群馬県立県民健康科学大学 > 学生に読んでほしい本 > サラバ!上・下 西加奈子 小学館 2014年 【2016年度推薦】
サラバ!上・下 西加奈子 小学館 2014年 【2016年度推薦】
この物語の主人公・圷(あくつ)歩は、イランで生まれ、大阪に住んだ後、父の海外赴任でエジプトに暮らす。優しい父、母親らしいとは言えない母、周囲から注目されたいがためにぶっとんだ行動をとる姉の中で、歩は自己主張をせず、姉を軽蔑して生きる。やがて、一家は離散する。歩は、親友と別れ、恋人に裏切られ、仕事がなくなり、髪もなくなり、自我が崩壊し、人生が転落していく。
「大切なのは、人が、ひとりひとり違うことを認めることだ。」「芯を持ちなさい、歩。」「あなたが信じるものを、誰かに決めさせてはいけないわ。

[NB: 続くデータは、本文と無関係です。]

-- ==== Sys2Proof/Laws/Allocator.lean ====
section
/-! SUPPORT. The shared arbiter's and allocator's choices (R112, R113, R126, R127), and the Row Tally and the classes of a
record as what they do (R128 to R133, R138). -/

namespace Sys2Proof.Machine

/-! ## Cyclic order -/

theorem nextInCycle_eq_some {last : Chan} {n : Nat} {p : Chan → Bool} {k : Nat} (hk : k < n)
    (h : p (Fin.ofNat 4 (last.val + 1 + k)) = true)
    (hm : ∀ j, j < k → p (Fin.ofNat 4 (last.val + 1 + j)) = false) :
    nextInCycle last n p = some (Fin.ofNat 4 (last.val + 1 + k)) := by
  unfold nextInCycle
  rw [List.find?_map]
  have e : List.find? (p ∘ fun k => Fin.ofNat 4 (last.val + 1 + k)) (List.range n) = some k := by
    rw [List.find?_range_eq_some]
    refine ⟨h, by simpa using hk, fun j hj => ?_⟩
    rw [Function.comp, hm j hj]
    rfl
  rw [e]
  rfl

theorem nextInCycle_eq_none {last : Chan} {n : Nat} {p : Chan → Bool} (h : ∀ ch : Chan, p ch = false) :
    nextInCycle last n p = none := by
  unfold nextInCycle
  rw [List.find?_eq_none]
  intro ch _
  simp [h ch]

/-- A channel that is found is one that meets the test. -/
theorem nextInCycle_meets {last ch : Chan} {n : Nat} {p : Chan → Bool} (h : nextInCycle last n p = some ch) :
    p ch = true := List.find?_some h

/-! ## Choice and take (R126, R127) -/

theorem Channel.hasWork_eq_false (c : Channel) :
    c.hasWork = false ↔ c.queue.records = [] ∧ c.allocation.request = none := by simp [Channel.hasWork]

/-- A busy allocator chooses nothing. -/
theorem State.choose_busy (s : State) (h : s.allocator.item ≠ .idle) : s.choose = s := by simp [State.choose, h]

/-- With no work before it the allocator chooses nothing. -/
theorem State.choose_idle (s : State) (h : s.ChoiceLaw) : s.choose = s := by
  unfold State.choose
  split
  · rename_i hi
    rw [nextInCycle_eq_none (h hi)]
  · rfl

/-- An idle allocator takes the work of the channel that is next in the cycle. -/
theorem State.choose_next (s : State) (ch : Chan) (hi : s.allocator.item = .idle)
    (h : nextInCycle s.allocator.lastServed 4 (fun ch => s.chan[ch].hasWork) = some ch) : s.choose = s.takeWork ch := by
  simp only [State.choose, hi, if_true, h]

/-- The take of a record, which releases an engine stalled on a full queue (R90, R120, R127). -/
theorem State.takeWork_record (s : State) (ch : Chan) (f : FailRecord) (rest : List FailRecord)
    (h : s.chan[ch.val].queue.records = f :: rest) :
    s.takeWork ch = (s.setAllocator { item := .record f (s.classify f), lastServed := ch }).onChan ch fun c => { c with
      queue := { c.queue with records := rest }
      engine := { c.engine with
        state := if c.engine.state = .stall ∧ rest.length < 16 then .sweep else c.engine.state } } := by
  simp only [State.takeWork, Fin.getElem_fin, h]
  refine State.onChan_congr _ _ ?_
  by_cases hx : s.chan[ch.val].engine.state = .stall ∧ rest.length < 16 <;>
    simp [Engine.unstall, Config.failQueueDepth, hx]

/-- The take of an analysis request (R127). -/
theorem State.takeWork_analysis (s : State) (ch : Chan) (flag : Bool) (h : s.chan[ch.val].queue.records = [])
    (hr : s.chan[ch.val].allocation.request = some flag) :
    s.takeWork ch = (s.setAllocator { item := .analysis ch flag, lastServed := ch }).onAllocation ch fun a =>
      { a with request := none } := by simp only [State.takeWork, Fin.getElem_fin, h, hr]

/-- A take leaves an allocator that is not idle, or no work was there. -/
theorem State.takeWork_item (s : State) (ch : Chan) (h : s.chan[ch.val].hasWork = true) :
    (s.takeWork ch).allocator.item ≠ .idle := by
  cases hq : s.chan[ch.val].queue.records with
  | cons f rest => rw [State.takeWork_record s ch f rest hq]; simp
  | nil =>
    cases hr : s.chan[ch.val].allocation.request with
    | some flag => rw [State.takeWork_analysis s ch flag hq hr]; simp
    | none => simp [Channel.hasWork, hq, hr] at h

/-- The choice changes no table, line, store, token or loader. -/
theorem State.choose_frame (s : State) :
    s.choose.table = s.table ∧ s.choose.spare = s.spare ∧ s.choose.store = s.store ∧ s.choose.arbiter = s.arbiter
      ∧ s.choose.loader = s.loader ∧ s.choose.reply = s.reply ∧ s.choose.spiOut = s.spiOut
      ∧ s.choose.pending = s.pending := by
  unfold State.choose State.takeWork
  split
  · split
    · split
      · exact ⟨rfl, rfl, rfl, rfl, rfl, rfl, rfl, rfl⟩
      · split <;> exact ⟨rfl, rfl, rfl, rfl, rfl, rfl, rfl, rfl⟩
    · exact ⟨rfl, rfl, rfl, rfl, rfl, rfl, rfl, rfl⟩
  · exact ⟨rfl, rfl, rfl, rfl, rfl, rfl, rfl, rfl⟩

/-! ## The Row Tally (R132) -/

theorem tally_any_ofRow (tally : List TallyEntry) (bank : Bank) (row : Row) :
    (tally.any fun t => t.ofRow bank row) = true ↔ ∃ t ∈ tally, t.bank = bank ∧ t.row = row := by
  simp [TallyEntry.ofRow]

/-- A row in the tally leaves it as it is. -/
theorem tallyStep_present (tally : List TallyEntry) (bank : Bank) (row : Row)
    (h : ∃ t ∈ tally, t.bank = bank ∧ t.row = row) : tallyStep tally bank row = some tally := by
  simp [tallyStep, (tally_any_ofRow tally bank row).2 h]

theorem tally_any_absent (tally : List TallyEntry) (bank : Bank) (row : Row)
    (h : ∀ t ∈ tally, ¬ (t.bank = bank ∧ t.row = row)) : (tally.any fun t => t.ofRow bank row) = false := by
  rw [Bool.eq_false_iff, ne_eq, tally_any_ofRow]
  rintro ⟨t, ht, e⟩
  exact h t ht e

/-- A new row joins a tally of fewer than 8. -/
theorem tallyStep_joins (tally : List TallyEntry) (bank : Bank) (row : Row)
    (h : ∀ t ∈ tally, ¬ (t.bank = bank ∧ t.row = row)) (hl : tally.length < 8) :
    tallyStep tally bank row = some (tally ++ [{ bank := bank, row := row, count := 0, mustRemap := false }]) := by
  simp [tallyStep, tally_any_absent tally bank row h, Config.tallyDepth, hl]

/-- A new row takes the place of the oldest unmarked row of a full tally. -/
theorem tallyStep_evicts (older younger : List TallyEntry) (evicted : TallyEntry) (bank : Bank) (row : Row)
    (h : ∀ t ∈ older ++ evicted :: younger, ¬ (t.bank = bank ∧ t.row = row))
    (hl : 8 ≤ (older ++ evicted :: younger).length) (ho : ∀ t ∈ older, t.mustRemap = true)
    (he : evicted.mustRemap = false) :
    tallyStep (older ++ evicted :: younger) bank row
      = some (older ++ younger ++ [{ bank := bank, row := row, count := 0, mustRemap := false }]) := by
  have hn : List.findIdx? (fun t : TallyEntry => !t.mustRemap) older = none := by
    rw [List.findIdx?_eq_none_iff]
    intro t ht
    simp [ho t ht]
  have hf : (older ++ evicted :: younger).findIdx? (fun t => !t.mustRemap) = some older.length := by
    rw [List.findIdx?_append]
    simp [hn, List.findIdx?_cons, he]
  rw [tallyStep, tally_any_absent _ bank row h]
  simp only [Bool.false_eq_true, if_false, Config.tallyDepth, Nat.not_lt.mpr hl, hf]
  rw [List.eraseIdx_append_of_length_le (by omega)]
  simp

/-- A full tally of marked rows overflows. -/
theorem tallyStep_overflows (tally : List TallyEntry) (bank : Bank) (row : Row)
    (h : ∀ t ∈ tally, ¬ (t.bank = bank ∧ t.row = row)) (hl : 8 ≤ tally.length)
    (hm : ∀ t ∈ tally, t.mustRemap = true) : tallyStep tally bank row = none := by
  have hf : tally.findIdx? (fun t => !t.mustRemap) = none := by
    rw [List.findIdx?_eq_none_iff]
    intro t ht
    simp [hm t ht]
  rw [tallyStep, tally_any_absent _ bank row h]
  simp [Config.tallyDepth, Nat.not_lt.mpr hl, hf]

/-- A creation's growth keeps the rows of the tally. -/
theorem tallyGrow_rows (tally : List TallyEntry) (bank : Bank) (row : Row) (threshold : Nat) :
    (tallyGrow tally bank row threshold).map (fun t => (t.bank, t.row)) = tally.map fun t => (t.bank, t.row) := by
  rw [tallyGrow, List.map_map]
  apply List.map_congr_left
  intro t _
  simp only [Function.comp]
  split <;> rfl

/-! ## Reserve rows (R134) -/

/-- Setting a reserve row that the lists hold gives it the state and leaves every other alone. -/
theorem reserveAt_setReserve (lists : List (List ReserveState)) (bank bank' : Bank) (reserve reserve' : Nat)
    (st : ReserveState) (h : (reserveAt lists bank reserve).isSome = true) :
    reserveAt (setReserve lists bank reserve st) bank' reserve'
      = if bank' = bank ∧ reserve' = reserve then some st else reserveAt lists bank' reserve' := by
  obtain ⟨old, hold⟩ := Option.isSome_iff_exists.1 h
  simp only [reserveAt, Option.bind_eq_some_iff] at hold
  obtain ⟨l, hl, hr⟩ := hold
  have hb : bank.toNat < lists.length := (List.getElem?_eq_some_iff.1 hl).1
  have hi : reserve < l.length := (List.getElem?_eq_some_iff.1 hr).1
  have hd : lists.getD bank.toNat [] = l := by rw [List.getD_eq_getElem?_getD, hl]; rfl
  simp only [reserveAt, setReserve, hd]
  by_cases e : bank' = bank
  · subst e
    rw [List.getElem?_set_self hb]
    simp only [Option.bind_some, true_and]
    by_cases e' : reserve' = reserve
    · subst e'
      simp [hi]
    · rw [List.getElem?_set_ne (Ne.symm e'), if_neg e', hl]
      rfl
  · have ne : bank.toNat ≠ bank'.toNat := fun h => e (BitVec.eq_of_toNat_eq h.symm)
    rw [List.getElem?_set_ne ne, if_neg (fun h => e h.1)]

/-- The lowest GOOD reserve row of a bank is one that is GOOD (R138). -/
theorem lowestGood_good {lists : List (List ReserveState)} {bank : Bank} {reserve : Nat}
    (h : lowestGood lists bank = some reserve) : reserveAt lists bank reserve = some .good := by
  unfold lowestGood at h
  cases hl : lists[bank.toNat]? with
  | none => simp [hl] at h
  | some l =>
    rw [List.getD_eq_getElem?_getD, hl, Option.getD_some] at h
    obtain ⟨hi, hg, _⟩ := List.findIdx?_eq_some_iff_getElem.1 h
    rw [beq_iff_eq] at hg
    simp [reserveAt, hl, hg, List.getElem?_eq_getElem hi]

end Sys2Proof.Machine
end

」という言葉が印象的でした。これは、当事者になることを避け、常に一歩引き、価値観を他者に委ねようとする現代日本人にむけた著者のメッセージなのかもしれません。さらに、この物語に登場する人物は、生き生きと個性的に描写されています。自分の人生は一度きりです。ですが、本を通して様々な人の人生に触れられることを皆さんにも楽しんでいただきたいと思います。